NEARLY two-thirds (63 per cent) of people in the UK back a move to get rid of the colourful and distinctive designs on cigarette packets according to a survey of more than 2,000 adults commissioned by Cancer Research UK.

The survey results are published today ahead of Australia’s historic step on Saturday, when it becomes the first country in the world to put all tobacco products in standardised packs.

Removing all branding and making all packaging a uniform size, shape and design - leaving only pictures depicting tobacco-induced disease - is under consideration by the Government. Health groups are backing the measure as a way to reduce the appeal of cigarettes to children.

Public support is claimed to be “overwhelming” on the general issue of reducing the number of young people who start smoking, with 85 per cent of people backing Government action to achieve it.

Parents of children aged four and younger were more likely than adults without children to support the Government in taking the action - 93 per cent versus 81 per cent.

Every year around 157,000 children aged 11 to 15 in the UK start smoking - enough to fill 5,200 classrooms or make up nearly 14,000 junior football teams.

Preventing young people from being tempted to try smoking is said to be vital, as eight out of 10 adult smokers start before they turn 19.

Paula Young, Cancer Research UK’s spokeswoman for the West Midlands, said: “These results highlight the huge level of public support for standardised packaging, along with the backing for efforts to bring down smoking rates.

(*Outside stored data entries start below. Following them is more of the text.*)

/-- UCP but for UCP_LOCK, whose read acts (12). -/
def readUcp (s : State) (off : Nat) : Nat :=
  let u := s.ucp
  match off with
  | 0x04 =>
    b2n u.holder.isSome * 2 ^ 31 + (u.holder.map userCode).getD 0 * 2 ^ 29 + b2n u.waiter * 2 ^ 28 + b2n u.forced * 2 ^ 27 +
      (if u.holder.isSome then (if u.busy then u.idle else ceilDiv (u.idleFrom + 1000 * u.idle - s.now) 1000) else 0)
  | 0x08 => u.idle
  | 0x0C => u.badRel + u.denyCnt * 2 ^ 16
  | 0x10 => u.op
  | 0x14 => u.handle
  | 0x18 => u.srcLo
  | 0x1C => u.srcHi
  | 0x20 => u.srcLen
  | 0x24 => u.aadLo
  | 0x28 => u.aadHi
  | 0x2C => u.aadLen
  | 0x30 => u.dstLo
  | 0x34 => u.dstHi
  | 0x38 => u.dstLen
  | 0x64 => b2n u.busy + u.status * 2 ^ 8
  | 0x68 => u.outLen
  | _ =>
    if 0x40 ≤ off && off < 0x4C then wordAt u.iv ((off - 0x40) / 4)
    else if 0x50 ≤ off && off < 0x60 then wordAt u.tag ((off - 0x50) / 4)
    else 0

/-- LAT (12). -/
def readLat (s : State) (p : Port) (off : Nat) : Nat :=
  let b := (s.win.get p).lat
  match off with
  | 0x00 => b.op + b.ctxLen * 2 ^ 8 + b2n b.wx * 2 ^ 16
  | 0x04 => b.handle
  | 0x08 => b.owner
  | 0x0C => b.scope
  | 0x10 => b.srcLo
  | 0x14 => b.srcHi
  | 0x18 => b.srcLen
  | 0x20 => b.dstLo
  | 0x24 => b.dstHi
  | 0x28 => b.dstLen
  | 0x30 => b2n b.busy + b.status * 2 ^ 8
  | 0x34 => b.result
  | 0x40 => s.lat.queue.length - 1
  | 0x44 => s.lat.opsCnt
  | _ => 0

/-- A privileged channel's registers, at its own offsets (12). -/
def readChan (c : BnvChan) (off : Nat) : Nat :=
  match off with
  | 0x00 => c.op + c.curve * 2 ^ 4 + c.len * 2 ^ 8
  | 0x04 => c.slots
  | 0x0C => b2n c.busy + c.status * 2 ^ 8 + c.reason * 2 ^ 16
  | 0x10 => c.time
  | 0x14 => c.conflict
  | _ => 0

/-- BNV: a port reaches its own privileged channel only (12, R404). -/
def readBnv (s : State) (p : Port) (off : Nat) : Nat :=
  let b := (s.win.get p).anc
  let a := tget {} s.bnv.anchors b.index
  match off with
  | 0x00 =>
    ((List.range 6).map (fun c => b2n (tget none s.bnv.chans c).isSome * 2 ^ c)).sum + b2n s.bnv.priv.a.busy * 2 ^ 6 +
      b2n s.bnv.priv.b.busy * 2 ^ 7
  | 0x04 => s.bnv.queue.length
  | 0x08 => s.bnv.verifyCnt
  | 0x0C => s.bnv.rejectCnt
  | 0x20 => b.index
  | 0x24 => b.alg
  | 0x28 => b.addrLo
  | 0x2C => b.addrHi
  | 0x30 => b.len
  | 0x38 => b2n b.busy + b.result * 2 ^ 8
  | 0x3C => if a.valid then 1 + a.alg * 16 + a.key.length * 2 ^ 16 else 0
  | _ =>
    let base := 0x100 + 0x40 * p.num
    if base ≤ off && off < base + 0x18 then readChan (s.bnv.priv.get p) (off - base) else 0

“It’s important to remember the scale of harm caused by tobacco. It’s the single biggest preventable cause of death from cancer, causing more than a quarter of all cancer deaths and killing around six and a half million people in the UK over the last 50 years from cancer and other tobacco-related diseases.

“With so many children starting to smoke each year, the Government must show strong leadership to reduce the deadly lure of cigarettes.

“Smoking causes at least 14 different cancers as well as a long list of other illnesses, so it’s vital the Government introduces standardised packaging as soon as possible, giving millions of children one less reason to start smoking.”